Less moving parts. If I get a request from a PM, I quickly open up Tableau, select a datasource or write some SQL and deploy. Sometimes data asks that they think would take 24 hours or more can be turned around in under an hour with Tableau. You can also train and hire less technical people to use Tableau...its basically like advanced Microsoft Word.
It depends on whether you want your BI to be generated by a battle tested product, or by a melange of a rickety, buggy, half baked stuff that hardly anyone is able to use without paying $10K+/yr for a support contract.
We jettisoned Pentaho about 2 years ago because of the effort required to develop and maintain it.
At the time, between the ETL and reporting layers, it acted more like a set of different open source apps simply branded together, and interop required more effort than what should have been necessary.
Debugging was a nightmare as well. Huge stack traces on simple errors made locating problems difficult, and there seemed to be little information in the community. The number of Java library layers spewing out on a simple JDBC driver error was mind-boggling. Pentaho of course has a interest in revenue from support contracts, and most inquiries into simple issues in the forums led down that path. It may have gotten better since, but there was a long way to go.

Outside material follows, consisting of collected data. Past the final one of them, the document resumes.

-- ==== Sys2Proof/Machine/Read.lean ====
section
/-! DEFINITION. READ (42_read.md). -/

namespace Sys2Proof.Machine

/-- `exec_READ(B, C)` of R95. -/
def execRead (b : BitVec 28) (c : BitVec 32) (s : State) : Host.Outcome State Fault Refusal :=
  complete s do
    checkIndex (indexB b)
    checkIndex (indexC c)
    let v ← memRead s.mem (indexC c)
    memWrite s.mem (indexB b) v

end Sys2Proof.Machine
end

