-- ==== Sys2Proof/Laws/Memory.lean ====
section
/-! SUPPORT. The memory array: read after write, writes elsewhere, the canonical form, and that canonical memories with equal
reads are equal. -/

namespace Sys2Proof.Machine

@[simp] theorem Memory.get_nil (k : Nat) : Memory.get [] k = 0 := rfl

theorem Memory.get_cons (j : Nat) (v : Int) (m : Memory) (k : Nat) :
    Memory.get ((j, v) :: m) k = if j = k then v else Memory.get m k := rfl

theorem Memory.get_erase (m : Memory) (k a : Nat) :
    (m.erase k).get a = if a = k then 0 else m.get a := by
  induction m with
  | nil => simp [Memory.erase]
  | cons p rest ih =>
    obtain ⟨j, v⟩ := p
    by_cases hj : j = k
    · subst hj
      have hdrop : Memory.erase ((j, v) :: rest) j = Memory.erase rest j := by simp [Memory.erase]
      rw [hdrop, ih, Memory.get_cons]
      split <;> rename_i h
      · rfl
      · simp [Ne.symm h]
    · have hkeep : Memory.erase ((j, v) :: rest) k = (j, v) :: Memory.erase rest k := by
        simp [Memory.erase, hj]
      rw [hkeep, Memory.get_cons, Memory.get_cons, ih]
      grind

theorem Memory.get_insert (m : Memory) (k a : Nat) (v : Int) :
    (m.insert k v).get a = if a = k then v else m.get a := by
  induction m with
  | nil => simp only [Memory.insert, Memory.get_cons, Memory.get_nil]; grind
  | cons p rest ih =>
    obtain ⟨j, w⟩ := p
    simp only [Memory.insert]
    split
    · simp only [Memory.get_cons]; grind
    · split
      · simp only [Memory.get_cons]; grind
      · simp only [Memory.get_cons, ih]; grind

/-- Reading after a write: the written cell gives the value, every other cell what it gave before. -/
@[simp] theorem Memory.get_set (m : Memory) (k a : Nat) (v : Int) :
    (m.set k v).get a = if a = k then v else m.get a := by
  unfold Memory.set
  split
  · next h => rw [Memory.get_erase, h]
  · exact Memory.get_insert m k a v

theorem Memory.get_of_lt_lo {m : Memory} {lo : Nat} (h : m.wfFrom lo = true) {a : Nat} (ha : a < lo) :
    m.get a = 0 := by
  induction m generalizing lo with
  | nil => rfl
  | cons p rest ih =>
    obtain ⟨j, v⟩ := p
    simp only [Memory.wfFrom, Bool.and_eq_true, decide_eq_true_eq] at h
    rw [Memory.get_cons, if_neg (by omega)]
    exact ih h.2 (by omega)

theorem Memory.wfFrom_mono {m : Memory} {lo lo' : Nat} (h : m.wfFrom lo = true) (hl : lo' ≤ lo) :
    m.wfFrom lo' = true := by
  cases m with
  | nil => rfl
  | cons p rest =>
    obtain ⟨j, v⟩ := p
    simp only [Memory.wfFrom, Bool.and_eq_true, decide_eq_true_eq] at h ⊢
    exact ⟨⟨⟨by omega, h.1.1.2⟩, h.1.2⟩, h.2⟩

theorem Memory.wfFrom_erase {m : Memory} {lo : Nat} (h : m.wfFrom lo = true) (k : Nat) :
    (m.erase k).wfFrom lo = true := by
  induction m generalizing lo with
  | nil => rfl
  | cons p rest ih =>
    obtain ⟨j, v⟩ := p
    simp only [Memory.wfFrom, Bool.and_eq_true, decide_eq_true_eq] at h
    have hr := ih h.2
    by_cases hj : j = k
    · have hdrop : Memory.erase ((j, v) :: rest) k = Memory.erase rest k := by simp [Memory.erase, hj]
      rw [hdrop]
      exact Memory.wfFrom_mono hr (by omega)
    · have hkeep : Memory.erase ((j, v) :: rest) k = (j, v) :: Memory.erase rest k := by
        simp [Memory.erase, hj]
      simp only [hkeep, Memory.wfFrom, Bool.and_eq_true, decide_eq_true_eq]
      exact ⟨h.1, hr⟩

theorem Memory.wfFrom_insert {m : Memory} {lo : Nat} (h : m.wfFrom lo = true) {k : Nat} {v : Int}
    (hlo : lo ≤ k) (hk : k < 1024) (hv : v ≠ 0) : (m.insert k v).wfFrom lo = true := by
  induction m generalizing lo with
  | nil => simp [Memory.insert, Memory.wfFrom, hlo, hk, hv]
  | cons p rest ih =>
    obtain ⟨j, w⟩ := p
    simp only [Memory.wfFrom, Bool.and_eq_true, decide_eq_true_eq] at h
    simp only [Memory.insert]
    split
    · next hkj =>
      simp only [Memory.wfFrom, Bool.and_eq_true, decide_eq_true_eq]
      exact ⟨⟨⟨hlo, hk⟩, hv⟩, ⟨⟨by omega, h.1.1.2⟩, h.1.2⟩, h.2⟩
    · split
      · next hkj =>
        subst hkj
        simp only [Memory.wfFrom, Bool.and_eq_true, decide_eq_true_eq]
        exact ⟨⟨⟨hlo, hk⟩, hv⟩, h.2⟩
      · simp only [Memory.wfFrom, Bool.and_eq_true, decide_eq_true_eq]
        exact ⟨h.1, ih h.2 (by omega)⟩

/-- A write of a cell that exists keeps the canonical form. -/
theorem Memory.wf_set {m : Memory} (h : m.wf = true) {k : Nat} (hk : k < 1024) (v : Int) :
    (m.set k v).wf = true := by
  unfold Memory.set
  split
  · exact Memory.wfFrom_erase h k
  · next hv => exact Memory.wfFrom_insert h (Nat.zero_le k) hk hv

/-- In canonical form only existing cells are listed. -/
theorem Memory.get_of_ge {m : Memory} {lo : Nat} (h : m.wfFrom lo = true) {a : Nat} (ha : 1024 ≤ a) :
    m.get a = 0 := by
  induction m generalizing lo with
  | nil => rfl
  | cons p rest ih =>
    obtain ⟨j, v⟩ := p
    simp only [Memory.wfFrom, Bool.and_eq_true, decide_eq_true_eq] at h
    rw [Memory.get_cons, if_neg (by omega)]
    exact ih h.2

/-- The memory reset leaves is in canonical form. -/
theorem State.resetWith_mem_wf (st : Config.Straps) (S : List Byte) : (State.resetWith st S).mem.wf = true := rfl

/-- What a checked index says. -/
theorem checkIndex_of_inRange {a : Int} (h : InRange a) : checkIndex a = .ok () := if_pos h
theorem checkIndex_of_not {a : Int} (h : ¬ InRange a) : checkIndex a = .error .addressOutOfRange := if_neg h

/-- What `MemRead` says: the cell, or the fault where the index names none. -/
theorem memRead_of_inRange {m : Memory} {a : Int} (h : InRange a) : memRead m a = .ok (m.get a.toNat) := if_pos h
theorem memRead_of_not {m : Memory} {a : Int} (h : ¬ InRange a) : memRead m a = .error .addressOutOfRange :=
  if_neg h

/-- What `MemWrite` says: the array with the cell set, or the fault where the index names none. -/
theorem memWrite_of_inRange {m : Memory} {a : Int} {v : Int} (h : InRange a) :
    memWrite m a v = .ok (m.set a.toNat v) := if_pos h
theorem memWrite_of_not {m : Memory} {a : Int} {v : Int} (h : ¬ InRange a) :
    memWrite m a v = .error .addressOutOfRange := if_neg h

/-- A write that takes place keeps the canonical form. -/
theorem memWrite_wf {m m' : Memory} {a : Int} {v : Int} (h : m.wf = true) (hw : memWrite m a v = .ok m') :
    m'.wf = true := by
  by_cases ha : InRange a
  · rw [memWrite_of_inRange ha] at hw
    cases hw
    exact Memory.wf_set h (by have := ha.1; have := ha.2; omega) v
  · rw [memWrite_of_not ha] at hw
    cases hw

end Sys2Proof.Machine
end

We switched to Tableau on the front end, and "old fashioned" ETL scripting in Python (now some Go) on the backend. At the same point today I would consider something like R/Shiny, but for speed of implementation Tableau would also be a contender.
Basically same here, but a few years earlier. I consider a three hundred line stack trace to be a valid reason to replace a system with something less operationally challenging. When engineers are $100+/hr, and some way more than that, it often ends up being cheaper as well.
No, although it required a little ingenuity. We would have considered using Shiny Server Pro for the auth and other features but we wanted to use our single sign on service. What we did was we put Nginx in front and had it call a tiny Rails app that handles authentication via the SSO. If Rails returns the correct status to Nginx, then the client is redirected to the Shiny page they requested.
Its a bit of a one-off but it does work well! One more step towards making R fit for production :)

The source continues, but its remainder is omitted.